TRUS guided biopsy protocol

Patients were placed in the lateral decubitus position with the right knee flexed towards the belly, and TRUS guided needle biopsy was performed. A standard 12-core biopsy protocol (6 laterally targeted biopsies in addition to para-sagittal sextant biopsies) was used for each patient. An ultrasound with a 7.5 MHz transrectal probe (BK Medical) and an automatic biopsy instrument attached to an 18-gauge needle was used. Transverse and longitudinal section images were obtained and prostate volume was measured before taking the samples. The prostate volume was calculated by applying the prostate ellipsoid formula (prostate size = 0.5233 × length × width × anteroposterior length). A 19 G Chiba needle and 10 ml, 2% prilocaine was used for periprostatic block local anesthesia and a 20 cm, 18 G automatic biopsy needle were used to perform biopsies. Prior to the procedure, urinary tract infection was ruled out with urinalysis and urine culture. Antibiotic prophylaxis was given to all patients.

Statistical analysis

The data analysis was performed using SPSS (Statistical Package for Social Sciences) for Windows Version 21.0 (SPSS Inc, Chicago, Illinois, USA). Descriptive statistics for variables with a normal distribution and categorical variables were shown as mean ± standard deviation and percentage. Chi-square test was used for the analysis of continuous variables and one way ANOVA test and Kruskal Wallis tests were used to compare continuous variables. Any p values <.05 was considered as significant.

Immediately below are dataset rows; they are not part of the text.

-- ==== Sys2Proof/Machine/Avs.lean ====
section
/-! DEFINITION. The AVS loop (R26, R27, R526, R550). -/

namespace Sys2Proof.Machine

open Sys2Proof

/-- The voltage that requests start from: the one last acknowledged, and before any the regulator's power-up voltage,
which the board sets (log entry 5). -/
def avsBase (s : State) : Nat := if s.avs.voutMv = 0 then Config.unstated 26 0 else s.avs.voutMv

/-- The voltage of the upward request that is due: +10 mV at once and then every 1 ms while the condition holds. -/
def upDue (s : State) (t : Ns) : Option Nat :=
  if slackLow s && (match s.avs.lastUp with | some a => decide (a + 1000000 ≤ t) | none => true) then
    some (max (avsBase s + 10) (avsMinMv s))
  else none

/-- The upward request that is sent: never past AVS_VMAX. -/
def upRequest (s : State) (t : Ns) : Option Nat := (upDue s t).filter (fun v => decide (v ≤ avsMaxMv s))

/-- A request that would pass AVS_VMAX is not sent: the outstanding PACE_WARNING of every cluster below the pace threshold records
that the limit was reached. -/
def limitReached (s : State) : State :=
  withNotices (fun l => l.map (fun n =>
    if n.code == Ev.paceWarning && (FMap.get? s.fsc.slack n.object).any (fun v => decide (v < (paceThrNs s : Int))) then
      { n with reason := 1 }
    else n)) s

/-- The downward request that is due: −5 mV after 100 ms without a break, and again every 100 ms, kept within AVS_VMIN and
AVS_VMAX; none while the junction is above 110 °C or an AVS_FAULT is not acknowledged. -/
def downRequest (s : State) (tempDeciC : Int) (t : Ns) : Option Nat :=
  let v := max (min (avsBase s - 5) (avsMaxMv s)) (avsMinMv s)
  let calm : Bool := match s.avs.calmSince with | some a => a + 100000000 ≤ t | none => false
  let paced : Bool := match s.avs.lastDown with | some a => a + 100000000 ≤ t | none => true
  if calm && paced && tempDeciC ≤ 1100 && (notice? s Ev.avsFault 0).isNone && v ≠ avsBase s then some v else none

/-- A PMBus transaction: acknowledged with the value read back, or to be retried after 100 µs. An alert is a failed
transaction (R550). -/
def transact (v : Nat) (acked : Bool) (t : Ns) (s : State) : State :=
  if acked then { s with avs := { s.avs with voutMv := v, request := none, retryAt := none } }
  else { s with avs := { s.avs with request := some v, retryAt := some (t + 100000) } }

/-- One step of the loop: the upward request wins. -/
def avsStep (tempDeciC : Int) (acked : Bool) (t : Ns) (s : State) : State :=
  match upRequest s t with
  | some v => transact v acked t { s with avs := { s.avs with lastUp := some t } }
  | none =>
    if slackLow s then (if (upDue s t).isSome then limitReached s else s)
    else
      match downRequest s tempDeciC t with
      | some v => transact v acked t { s with avs := { s.avs with lastDown := some t } }
      | none => s

/-- AVS_STEP (R26): from READY on, while no transaction waits for its retry. -/
def execAvsStep (t : Ns) (tempDeciC : Int) (acked : Bool) (s : State) : Answer :=
  let s1 := advance t s
  .next (onlyIf (alive s1 && s1.avs.run && s1.avs.request.isNone) (avsStep tempDeciC acked t s1) s1)

/-- The retry: a second failure counts and raises AVS_FAULT. -/
def avsRetry (acked : Bool) (s : State) : State :=
  match s.avs.request with
  | none => s
  | some v =>
    let s1 : State := { s with avs := { s.avs with request := none, retryAt := none } }
    if acked then { s1 with avs := { s1.avs with voutMv := v } }
    else crossed Ev.avsFault 0 0 (v : Int) none false (bump .avsFault 0 s1)

/-- AVS_RETRY (R26): 100 µs after the failed transaction. -/
def execAvsRetry (t : Ns) (acked : Bool) (s : State) : Answer :=
  let s1 := advance t s
  .next (onlyIf (alive s1 && (match s1.avs.retryAt with | some a => decide (a ≤ t) | none => false)) (avsRetry acked s1) s1)

end Sys2Proof.Machine
end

Before we set up the scenarios that we have mentioned above, we tried to find a way to select the most appropriate sample number and site(s). After a few discussions with the scientists in the Department of Engineering, we decided to use an artificial intelligence technique that could also “learn” from an existing database. For that purpose, we chose support vector machines which were supervised learning models with associated learning algorithms that analyze data used for classification and regression analysis. When it is not possible to classify data in a linear method, a nonlinear classification is used as in our study. We used support vector machines (SVM) to define if any of the cores taken during standard prostate biopsy contributed to the results more than the others.

Regarding biopsy scenarios, a sensitivity of >95% was considered as significant.

Results

A total of 336 patients with a mean age of 70.5 (47–91) years were included in our study. Mean PSA value was 190.6 (20–5474) ng/ml. PCa detection rates were 55.3%, 81.0%, and 97.7% in groups 1, 2, and 3, respectively (p < .0001). In further analysis of patients diagnosed as PCa, pathological examination revealed a Gleason score >7 in 41.4%, 63%, and 78.8% of the patients in groups 1, 2, and 3, respectively (p < .001) (Table 2).

Table 2. Pathological diagnosis in different PSA levels.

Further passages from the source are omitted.